For instance, one of the sum type presents in compiler diagnostics is the error kind,
which is represented as:

```ocaml
type report_kind =
| Report_error
| Report_warning of string
| Report_warning_as_error of string
| Report_alert of string
| Report_alert_as_error of string
```

It seems possible in the future that we may want to expand the `Report_warning`
argument to contain the warning number, name and error status while deleting the
`Report_warning_as_error` constructor:


```ocaml
type report_kind =
| Report_error
| Report_warning of { contents:string; name:string; number:string; as_error:bool}
| Report_alert of string
| Report_alert_as_error of string
```

With the deletion and expansion rule, this change can be done in a minor update.

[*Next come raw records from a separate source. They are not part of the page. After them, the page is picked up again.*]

-- ==== Sys2Proof/Machine/Store.lean ====
section
/-! DEFINITION. The persistent store (17 R454-R468, 18 R504-R509): banks and their content, write sessions, flash operations
one at a time, firmware checks, and the records of the scene store. -/

namespace Sys2Proof.Machine
open Sys2Proof

/-! ## Banks (17 R455-R457) -/

/-- The size of a region's banks in bytes (17 Table 17-1). -/
def bankBytes (r : Nat) : Nat := match r with
  | 0 => 0xC00000
  | 1 => 0x300000
  | _ => 0x80000

/-- The largest payload of a bank in bytes. -/
def bankCap (r : Nat) : Nat := bankBytes r - 16

def bankMagic (r : Nat) : W32 := w32 (0xCA175E00 + r)

/-- n payload words of a bank; what was not programmed reads as erased. -/
def Bank.words (b : Bank) (n : Nat) : List W32 := b.payload.take n ++ List.replicate (n - b.payload.length) 0xFFFFFFFF

def headerCrc (magic seq len : W32) (payload : List W32) : W32 := crc32cLE ([magic, seq, len] ++ payload)

/-- What is wrong with a bank that carries its magic: 0 nothing, 1 length, 2 CRC (17 R456, R457). -/
def Bank.fault (b : Bank) (r : Nat) : Nat :=
  if bankCap r < b.len.toNat || b.len.toNat % 4 != 0 then 1
  else if headerCrc b.magic b.seq b.len (b.words (b.len.toNat / 4)) != b.crc then 2
  else 0

def Bank.valid (b : Bank) (r : Nat) : Bool := b.magic == bankMagic r && b.fault r == 0

def StoreSt.region (x : StoreSt) (r : Nat) : Region := x.regions.getD r ⟨Bank.erased, Bank.erased⟩

/-- The content bank: false A, true B, none when the region is empty (17 R457). -/
def StoreSt.contentBank (x : StoreSt) (r : Nat) : Option Bool :=
  let g := x.region r
  if g.a.valid r then
    if g.b.valid r then some (decide (2 ^ 31 < (g.a.seq - g.b.seq).toNat)) else some false
  else if g.b.valid r then some true
  else none

def Region.bank (g : Region) (toB : Bool) : Bank := if toB then g.b else g.a

def StoreSt.content (x : StoreSt) (r : Nat) : Option Bank := (x.contentBank r).map (x.region r).bank

/-- The payload words of a region's content; none of an empty region. -/
def StoreSt.payload (x : StoreSt) (r : Nat) : List W32 := match x.content r with
  | some b => b.words (b.len.toNat / 4)
  | none => []

/-- The target bank and the number of the next write (17 R458). -/
def StoreSt.target (x : StoreSt) (r : Nat) : Bool × W32 :=
  let g := x.region r
  let toB := if g.a.valid r && g.b.valid r then (x.contentBank r).getD false == false else g.a.valid r
  (toB, match x.content r with
    | some b => b.seq + 1
    | none => 1)

def State.setBank (s : State) (r : Nat) (toB : Bool) (b : Bank) : State :=
  let g := s.store.region r
  { s with store := { s.store with regions := s.store.regions.set r (if toB then { g with b := b } else { g with a := b }) } }

def State.checkFail (s : State) (r : Nat) (toB : Bool) (cause : Nat) : State :=
  s.raise 0x12 r 0x22 (pack [(b2n toB, 31), (cause, 24)])

/-! ## Records of region 1 (17 R461, 18 R509) -/

/-- The body of the first record of a type and number: none when the records run past the content, some none when there is
no such record. The first argument bounds the number of records. -/
def findRecord : Nat → Nat → Nat → List W32 → Option (Option (List W32))
  | 0, _, _, _ => some none
  | _ + 1, _, _, [] => some none
  | _ + 1, _, _, [_] => none
  | n + 1, typ, num, w0 :: len :: t =>
    if t.length < len.toNat then none
    else if fld w0 31 24 == typ && fld w0 23 16 == num then some (some (t.take len.toNat))
    else findRecord n typ num (t.drop len.toNat)

def StoreSt.record (x : StoreSt) (typ num : Nat) : Option (Option (List W32)) :=
  let ws := x.payload 1
  findRecord ws.length typ num ws

def StoreSt.nodeRecord (x : StoreSt) : List W32 := ((x.record 1 0).getD none).getD []

/-- The UDP key that the node record holds (02 R57). -/
def StoreSt.nodeKey (x : StoreSt) : Option (List W32) :=
  let b := x.nodeRecord
  if bit (b.headD 0) 8 then some ((b.drop 1).take 8) else none

/-- The startup scene; 0 for none. -/
def StoreSt.startup (x : StoreSt) : Nat := fld (x.nodeRecord.headD 0) 5 0

/-- The payload of region 1 as STORE_READ shows it: the key words of the node record read 0. -/
def maskKeys : Nat → List W32 → List W32
  | n + 1, w0 :: len :: t =>
    let body := t.take len.toNat
    let body1 := if fld w0 31 24 == 1 && fld w0 23 16 == 0 then body.mapIdx (fun i w => if 1 ≤ i ∧ i ≤ 8 then 0 else w) else body
    w0 :: len :: body1 ++ maskKeys n (t.drop len.toNat)
  | _, ws => ws

/-- The command packets in a body; a packet that its LENGTH does not fit stands last, as it is. -/
def splitPackets : Nat → List W32 → List (List W32)
  | n + 1, w0 :: t =>
    let len := fld w0 15 0
    if len < 3 || t.length + 1 < len then [w0 :: t] else (w0 :: t.take (len - 1)) :: splitPackets n (t.drop (len - 1))
  | _, _ => []

/-! ## Firmware (17 R465-R468) -/

/-- The number of ones in the SVN fuses. -/
def fusedSvn (fuses : List W32) : Nat :=
  ((List.range 32).filter (fun i => bit (fuses.getD 16 0) i)).length + ((List.range 32).filter (fun i => bit (fuses.getD 17 0) i)).length

/-- A range of control RAM, or of the Basin when basin is allowed. -/
def inFirmwareRam (a n : Nat) (basin : Bool) : Bool :=
  decide (0x10000000 ≤ a ∧ a + n ≤ 0x10200000) || (basin && decide (0x20000000 ≤ a ∧ a + n ≤ 0x21800000))

/-- The sections of an image: destination and size. -/
def imageSections (img : List W32) : List (Nat × Nat) :=
  (List.range (fld (img.getD 5 0) 15 0)).map (fun k => ((img.getD (6 + 3 * k) 0).toNat, (img.getD (7 + 3 * k) 0).toNat))

/-- Step 1 of 17 R467: format, length within cap bytes, sections and entry. -/
def imageShape (cap : Nat) (img : List W32) : Bool :=
  let secs := imageSections img
  let entry := (img.getD 4 0).toNat
  let w1 := img.getD 1 0
  fld w1 31 16 == 1 && decide ((img.getD 3 0).toNat ≤ cap) && decide (1 ≤ secs.length ∧ secs.length ≤ 64) &&
    secs.all (fun e => inFirmwareRam e.1 e.2 true) &&
    (List.range secs.length).all (fun i => (List.range i).all (fun j =>
      let a := secs.getD i (0, 0)
      let b := secs.getD j (0, 0)
      decide (a.1 + a.2 ≤ b.1 ∨ b.1 + b.2 ≤ a.1))) &&
    secs.any (fun e => inFirmwareRam e.1 e.2 false && decide (e.1 ≤ entry ∧ entry < e.1 + e.2))

/-- The step of 17 R467 that an image fails; 0 when it passes. -/
def imageFails (fuses : List W32) (cap : Nat) (img : List W32) : Nat :=
  let ctl := fuses.getD 18 0
  let key := fld (img.getD 1 0) 0 0
  let len := (img.getD 3 0).toNat
  let bytes := (img.flatMap wordBytes).take len
  let tail := wordsBE (bytes.drop (len - 128))
  let pub := tail.take 16
  let hash := (fuses.drop (8 * key)).take 8
  if !imageShape cap img then 1
  else if (img.getD 2 0).toNat < fusedSvn fuses then 2
  else if !bit ctl 0 then 0
  else if bit ctl (1 + key) || sha256 (pub.flatMap wordBytesBE) != hash then 3
  else if !Config.ecdsaOk pub (sha256 (bytes.take (len - 64))) (tail.drop 16) then 4
  else 0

### Backward-compatibility beyond major versions

Going back to major version, when publish a new major version
of the diagnostics, we may

0. delete unused records and sum types
1. remove a deprecated field from a record type
2. add a new variant constructor to a variant type


With those changes, enforcing compatibility between major versions is not always
possible, in particular for the variant constructor side.
However, we can afford some long term guarantees.

First, to avoid reuse of previous names with different meaning, we must keep a
set of tombstones for deleted nominal types, record fields, and sum
constructors.

Second, in the record case, the specification of deleting only deprecated fields
means that we already keep producing deprecated fields for at least one OCaml
version.

It might be reasonable to keep deleted fields around for at least one OCaml
version, and for at most one major diagnostic version. With this rule, this
means that a freshly created record field would be available for at least one
year and half.


Third, backward-compatibility for variant constructor is more complex. If there
is a completely new constructor in version `major.0`, it is not always possible
to translate this new constructor to the diagnostic in the previous version. We
could replace future constructor by a special constructor `<future>`, but it is
unclear if this would help tools more than having an unknown constructor name.
Thus reliable deserializer that expect to work across major version would need
to parse variant sum as if they were always extensible.


Finally, in order to keep track of all version subtypes, we propose to keep an
append-only history of the diagnostic schemata. However, it seems sensible to
enforce this append-only property of this history at a meta-level by committing
the history of the diagnostic to the OCaml testsuite.